-- ==== Sys2Proof/Tests/Slice0.lean ====
section
/-! SUPPORT. The model's own tests: decoding of words written out from 30_encoding.md R142 to R144, the WellFormed smoke
test, one step of each command against the vectors of 95_test_vectors.md, and a witness for the hypotheses of every
statement that has any. -/

namespace Sys2Proof.Tests

set_option Elab.async false

open Sys2Proof Sys2Proof.Machine

/-! ### WellFormed: an ill-formed term for each check -/

/-- 0x7 is DECODE and no reserved opcode (R142, R143); 0x8 is. -/
theorem test_wellFormed_refuses_legal_opcode :
    (Instr.reservedOp 7).wellFormed = false ∧ (Instr.reservedOp 8).wellFormed = true := by decide

/-- A word without the row's bit belongs to no row of that bit (R144). -/
theorem test_wellFormed_refuses_bit_clear :
    (Instr.rsvdBit4 0x00000002).wellFormed = false ∧
    (Instr.rsvdBit5 0x00000002).wellFormed = false ∧
    (Instr.rsvdBit6 0x00000002).wellFormed = false ∧
    (Instr.rsvdBit7 0x00000002).wellFormed = false ∧
    (Instr.rsvdBit8 0x00000002).wellFormed = false ∧
    (Instr.rsvdBit9 0x00000002).wellFormed = false ∧
    (Instr.rsvdBit10 0x00000002).wellFormed = false ∧
    (Instr.rsvdBit11 0x00000002).wellFormed = false ∧
    (Instr.rsvdBit12 0x00000002).wellFormed = false ∧
    (Instr.rsvdBit13 0x00000002).wellFormed = false ∧
    (Instr.rsvdBit14 0x00000002).wellFormed = false ∧
    (Instr.rsvdBit15 0x00000002).wellFormed = false ∧
    (Instr.rsvdBit16 0x00000002).wellFormed = false ∧
    (Instr.rsvdBit17 0x00000002).wellFormed = false ∧
    (Instr.rsvdBit18 0x00000002).wellFormed = false ∧
    (Instr.rsvdBit19 0x00000002).wellFormed = false ∧
    (Instr.rsvdBit20 0x00000002).wellFormed = false ∧
    (Instr.rsvdBit21 0x00000002).wellFormed = false ∧
    (Instr.rsvdBit22 0x00000002).wellFormed = false ∧
    (Instr.rsvdBit23 0x00000002).wellFormed = false ∧
    (Instr.rsvdBit24 0x00000002).wellFormed = false ∧
    (Instr.rsvdBit25 0x00000002).wellFormed = false ∧
    (Instr.rsvdBit26 0x00000002).wellFormed = false ∧
    (Instr.rsvdBit27 0x00000002).wellFormed = false ∧
    (Instr.rsvdBit28 0x00000002).wellFormed = false ∧
    (Instr.rsvdBit29 0x00000002).wellFormed = false ∧
    (Instr.rsvdBit30 0x00000002).wellFormed = false ∧
    (Instr.rsvdBit31 0x00000002).wellFormed = false := by
  decide

/-- A word with a lower reserved bit belongs to that bit's row (log 9). -/
theorem test_wellFormed_refuses_lower_bit :
    (Instr.rsvdBit5 0x00000030).wellFormed = false ∧
    (Instr.rsvdBit6 0x00000060).wellFormed = false ∧
    (Instr.rsvdBit7 0x000000C0).wellFormed = false ∧
    (Instr.rsvdBit8 0x00000180).wellFormed = false ∧
    (Instr.rsvdBit9 0x00000300).wellFormed = false ∧
    (Instr.rsvdBit10 0x00000600).wellFormed = false ∧
    (Instr.rsvdBit11 0x00000C00).wellFormed = false ∧
    (Instr.rsvdBit12 0x00001800).wellFormed = false ∧
    (Instr.rsvdBit13 0x00003000).wellFormed = false ∧
    (Instr.rsvdBit14 0x00006000).wellFormed = false ∧
    (Instr.rsvdBit15 0x0000C000).wellFormed = false ∧
    (Instr.rsvdBit16 0x00018000).wellFormed = false ∧
    (Instr.rsvdBit17 0x00030000).wellFormed = false ∧
    (Instr.rsvdBit18 0x00060000).wellFormed = false ∧
    (Instr.rsvdBit19 0x000C0000).wellFormed = false ∧
    (Instr.rsvdBit20 0x00180000).wellFormed = false ∧
    (Instr.rsvdBit21 0x00300000).wellFormed = false ∧
    (Instr.rsvdBit22 0x00600000).wellFormed = false ∧
    (Instr.rsvdBit23 0x00C00000).wellFormed = false ∧
    (Instr.rsvdBit24 0x01800000).wellFormed = false ∧
    (Instr.rsvdBit25 0x03000000).wellFormed = false ∧
    (Instr.rsvdBit26 0x06000000).wellFormed = false ∧
    (Instr.rsvdBit27 0x0C000000).wellFormed = false ∧
    (Instr.rsvdBit28 0x18000000).wellFormed = false ∧
    (Instr.rsvdBit29 0x30000000).wellFormed = false ∧
    (Instr.rsvdBit30 0x60000000).wellFormed = false ∧
    (Instr.rsvdBit31 0xC0000000).wellFormed = false := by
  decide

/-! ### Decoding: the words from the opcode map (R142), bit 0 last -/

/-- R142. -/
theorem test_decode_legal_words :
    decode 0b00000000000000000000000000000000 = .nop ∧
    decode 0b00000000000000000000000000000001 = .clear ∧
    decode 0b00000000000000000000000000000010 = .count ∧
    decode 0b00000000000000000000000000000011 = .build ∧
    decode 0b00000000000000000000000000000100 = .gencodes ∧
    decode 0b00000000000000000000000000000101 = .serialize ∧
    decode 0b00000000000000000000000000000110 = .encode ∧
    decode 0b00000000000000000000000000000111 = .decode := by decide

/-- R143. -/
theorem test_decode_reserved_opcodes :
    decode 0x00000008 = .reservedOp 0x8 ∧ decode 0x00000009 = .reservedOp 0x9 ∧
    decode 0x0000000A = .reservedOp 0xA ∧ decode 0x0000000B = .reservedOp 0xB ∧
    decode 0x0000000C = .reservedOp 0xC ∧ decode 0x0000000D = .reservedOp 0xD ∧
    decode 0x0000000E = .reservedOp 0xE ∧ decode 0x0000000F = .reservedOp 0xF := by decide

/-- R144: one reserved bit set, for every row of the table. -/
theorem test_decode_reserved_bits :
    decode 0x00000010 = .rsvdBit4 0x00000010 ∧
    decode 0x00000020 = .rsvdBit5 0x00000020 ∧
    decode 0x00000040 = .rsvdBit6 0x00000040 ∧
    decode 0x00000080 = .rsvdBit7 0x00000080 ∧
    decode 0x00000100 = .rsvdBit8 0x00000100 ∧
    decode 0x00000200 = .rsvdBit9 0x00000200 ∧
    decode 0x00000400 = .rsvdBit10 0x00000400 ∧
    decode 0x00000800 = .rsvdBit11 0x00000800 ∧
    decode 0x00001000 = .rsvdBit12 0x00001000 ∧
    decode 0x00002000 = .rsvdBit13 0x00002000 ∧
    decode 0x00004000 = .rsvdBit14 0x00004000 ∧
    decode 0x00008000 = .rsvdBit15 0x00008000 ∧
    decode 0x00010000 = .rsvdBit16 0x00010000 ∧
    decode 0x00020000 = .rsvdBit17 0x00020000 ∧
    decode 0x00040000 = .rsvdBit18 0x00040000 ∧
    decode 0x00080000 = .rsvdBit19 0x00080000 ∧
    decode 0x00100000 = .rsvdBit20 0x00100000 ∧
    decode 0x00200000 = .rsvdBit21 0x00200000 ∧
    decode 0x00400000 = .rsvdBit22 0x00400000 ∧
    decode 0x00800000 = .rsvdBit23 0x00800000 ∧
    decode 0x01000000 = .rsvdBit24 0x01000000 ∧
    decode 0x02000000 = .rsvdBit25 0x02000000 ∧
    decode 0x04000000 = .rsvdBit26 0x04000000 ∧
    decode 0x08000000 = .rsvdBit27 0x08000000 ∧
    decode 0x10000000 = .rsvdBit28 0x10000000 ∧
    decode 0x20000000 = .rsvdBit29 0x20000000 ∧
    decode 0x40000000 = .rsvdBit30 0x40000000 ∧
    decode 0x80000000 = .rsvdBit31 0x80000000 := by
  decide

/-- R144 and 95_test_vectors.md L5: a reserved bit makes the word illegal whatever its OP; of several, the lowest names
the row (log 9). -/
theorem test_decode_reserved_bits_with_op :
    decode 0x00000012 = .rsvdBit4 0x00000012 ∧ decode 0xFFFFFFFF = .rsvdBit4 0xFFFFFFFF ∧
    decode 0x80000400 = .rsvdBit10 0x80000400 ∧ decode 0xC0000007 = .rsvdBit30 0xC0000007 := by decide

theorem test_decodeTableWord :
    decodeTableWord 32 0x5 = some .serialize ∧ decodeTableWord 32 0xC = some (.reservedOp 0xC) ∧
    decodeTableWord 32 0x100000000 = none ∧ decodeTableWord 40 0x5 = none := by decide

theorem test_encode_words :
    encode .encode = 0x00000006 ∧ encode (.reservedOp 0xB) = 0x0000000B ∧
    encode (.rsvdBit7 0x00000085) = 0x00000085 := by decide

/-! ### Small states -/

/-- One view of the next state; none at a stop. -/
def after {α : Type} (o : Host.Outcome State Fault Refusal) (f : State → α) : Option α :=
  match o with
  | .next t => some (f t)
  | .fault _ => none
  | .refused _ => none

/-- After reset, a text or a stream loaded, a command running. -/
def loaded (c : Config) (ws : List Word) : State :=
  { State.resetAt c [] 0 with ibuf := Memory.ofWords ws, inLen := BitVec.ofNat 32 ws.length, busy := true }

/-- After reset, FREQ loaded, a command running. -/
def freqLoaded (c : Config) (es : List FreqEntry) : State :=
  { State.resetAt c [] 0 with
    freq := Memory.ofWords (es.flatMap FreqEntry.words), freqN := BitVec.ofNat 32 es.length, busy := true }

/-- A state with this node memory as its tree. -/
def withTree (ns : List Node) (r : Nat) (s : State) : State :=
  { s with
    node := Memory.ofWords (ns.flatMap Node.words), nodeN := BitVec.ofNat 32 ns.length,
    root := BitVec.ofNat 32 r, treeValid := true }

/-- A state with this code table. -/
def withCodes (cs : List CodeEntry) (s : State) : State :=
  { s with
    code := Memory.ofWords (cs.flatMap CodeEntry.words), codeN := BitVec.ofNat 32 cs.length, codesValid := true }

/-- `"aaabbc"` (W1). -/
def w1Text : List Word := [0x61, 0x61, 0x61, 0x62, 0x62, 0x63]

/-- The stream of W1. -/
def w1Stream : List Word := [0x40, 0, 0, 0x18, 0x50, 0, 0, 6, 0x38, 0, 0, 3, 0x10, 0xF8, 0]

/-- The node memory of W1. -/
def w1Nodes : List Node :=
  [.leaf 0x61 3, .leaf 0x62 2, .leaf 0x63 1, .internal 2 1 3, .internal 0 3 6]

/-- The code table of W1. -/
def w1Codes : List CodeEntry := [⟨0x61, 1, 0⟩, ⟨0x62, 2, 3⟩, ⟨0x63, 2, 2⟩]

def w1Tree : Tree := .node (.leaf 0x61) (.node (.leaf 0x63) (.leaf 0x62))

/-- `"ab"` and its tree and codes, for the configuration SMALL (S11 to S13). -/
def abTree : Tree := .node (.leaf 0x61) (.leaf 0x62)

def abState (c : Config) (text : List Word) : State :=
  withCodes [⟨0x61, 1, 0⟩, ⟨0x62, 1, 1⟩]
    (withTree [.leaf 0x61 1, .leaf 0x62 1, .internal 0 1 2] 2 (loaded c text))

/-- The elements of OBUF up to OUT_LEN. -/
def obufElements (t : State) : List Word := ibufWords t.obuf t.outLen.toNat

/-- The error record (R40, R41). -/
structure ErrView where
  code : BitVec 8
  arg0 : Word
  arg1 : Word
  arg2 : Word
deriving DecidableEq, Repr

def errRecord (t : State) : ErrView := ⟨t.errCode, t.errArg0, t.errArg1, t.errArg2⟩

/-- An entry of the node memory (R64). -/
structure NodeView where
  kind : BitVec 2
  a : Word
  b : Word
  weight : DWord
deriving DecidableEq, Repr

def nodeViews (n : Nat) (t : State) : List NodeView :=
  (List.range n).map (fun i => ⟨nodeKind t.node i, nodeA t.node i, nodeB t.node i, nodeWeight t.node i⟩)

/-! ### One step of each command -/

/-- L2. -/
theorem test_nop : after (exec .nop { State.reset with busy := true }) State.status = some 0x02 := by decide +kernel

/-- L7: STATUS, ROOT and IN_LEN; OBUF[0] still 0x40. -/
theorem test_clear :
    after (exec .clear { withTree w1Nodes 4 (loaded Config.ref w1Text) with obuf := Memory.ofWords w1Stream })
      (fun t => (t.status, t.root, t.inLen, t.nodeN, ibufWord t.obuf 0)) =
    some (0x02, 0xFFFFFFFF, 6, 0, 0x40) := by decide +kernel

/-- C7: the extreme code points, in ascending order. -/
theorem test_count_orders_extremes :
    after (exec .count (loaded Config.ref [0x10FFFF, 0, 0xE000, 0xD7FF]))
      (fun t => (t.status, freqEntries t.freq 5, t.freqN)) =
    some (0x02, [⟨0, 1⟩, ⟨0xD7FF, 1⟩, ⟨0xE000, 1⟩, ⟨0x10FFFF, 1⟩, ⟨0, 0⟩], 4) := by decide +kernel

/-- C3: the first invalid index wins. -/
theorem test_count_invalid_code_point :
    after (exec .count (loaded Config.ref [0x61, 0xD800, 0x110000])) (fun t => (errRecord t, t.freqN)) =
    some (⟨3, 1, 0xD800, 0⟩, 0) := by decide +kernel

/-- B8: zero counts build leaves, ties broken by index. -/
theorem test_build_ties :
    after (exec .build (freqLoaded Config.ref [⟨0x61, 0⟩, ⟨0x62, 0⟩, ⟨0x63, 5⟩]))
      (fun t => (t.root, t.nodeN, nodeViews 5 t)) =
    some (4, 5, [⟨2, 0x61, 0, 0⟩, ⟨2, 0x62, 0, 0⟩, ⟨2, 0x63, 0, 5⟩, ⟨1, 0, 1, 0⟩, ⟨1, 3, 2, 5⟩]) := by
  decide +kernel

/-- B6: a repeated character. -/
theorem test_build_duplicate :
    after (exec .build (freqLoaded Config.ref [⟨0x61, 1⟩, ⟨0x61, 1⟩])) (fun t => (errRecord t, t.root)) =
    some (⟨9, 1, 0x61, 0x61⟩, 0xFFFFFFFF) := by decide +kernel

/-- G1. -/
theorem test_gencodes_w1 :
    after (exec .gencodes (withTree w1Nodes 4 (loaded Config.ref [])))
      (fun t => (t.status, codeEntries t.code 4, t.codeN)) =
    some (0x32, w1Codes ++ [⟨0, 0, 0⟩], 3) := by decide +kernel

/-- G4: CODE_TOO_LONG at the least character that is too deep. -/
theorem test_gencodes_too_long :
    after (exec .gencodes (withTree
      [.leaf 0x61 1, .leaf 0x62 1, .leaf 0x63 2, .leaf 0x64 4, .internal 0 1 2, .internal 2 4 4, .internal 3 5 8] 6
      (loaded Config.small []))) (fun t => (errRecord t, t.treeValid, t.codesValid)) =
    some (⟨8, 0x61, 3, 2⟩, true, false) := by decide +kernel

/-- S1b: `"cab"` with the codes of W1. -/
theorem test_serialize_cab :
    after (exec .serialize (withCodes w1Codes (withTree w1Nodes 4 (loaded Config.ref [0x63, 0x61, 0x62]))))
      (fun t => (obufElements t, t.treeBits, t.payloadBits, t.stopPos)) =
    some ([0x40, 0, 0, 0x18, 0x50, 0, 0, 6, 0x38, 0, 0, 3, 0x14, 0xC4], 101, 5, 106) := by decide +kernel

/-- S13: a character without a code. -/
theorem test_serialize_symbol_not_in_table :
    after (exec .serialize (abState Config.ref [0x61, 0x62, 0x63])) (fun t => (errRecord t, t.outLen)) =
    some (⟨10, 2, 0x63, 0⟩, 0) := by decide +kernel

/-- W1. -/
theorem test_encode_w1 :
    after (exec .encode (loaded Config.ref w1Text)) (fun t => (t.status, obufElements t, t.codeN, t.root)) =
    some (0x32, w1Stream, 3, 4) := by decide +kernel

/-- S16: the stream of `"ab"` does not fit SMALL; the tree and the codes remain. -/
theorem test_encode_capacity :
    after (exec .encode (loaded Config.small [0x61, 0x62])) (fun t => (t.status, errRecord t)) =
    some (0x36, ⟨7, 4, 9, 8⟩) := by decide +kernel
_ _ _ _
◆ Instructions to follow ◆
The entries above hold the needed span. Transcribe exactly the lines from the one with "stream loaded, a command running. -/" to the one with "def freqLoaded (c", both included.

◆ Exercise result ◆
/-- After reset, a text or a stream loaded, a command running. -/
def loaded (c : Config) (ws : List Word) : State :=
  { State.resetAt c [] 0 with ibuf := Memory.ofWords ws, inLen := BitVec.ofNat 32 ws.length, busy := true }

/-- After reset, FREQ loaded, a command running. -/
def freqLoaded (c : Config) (es : List FreqEntry) : State :=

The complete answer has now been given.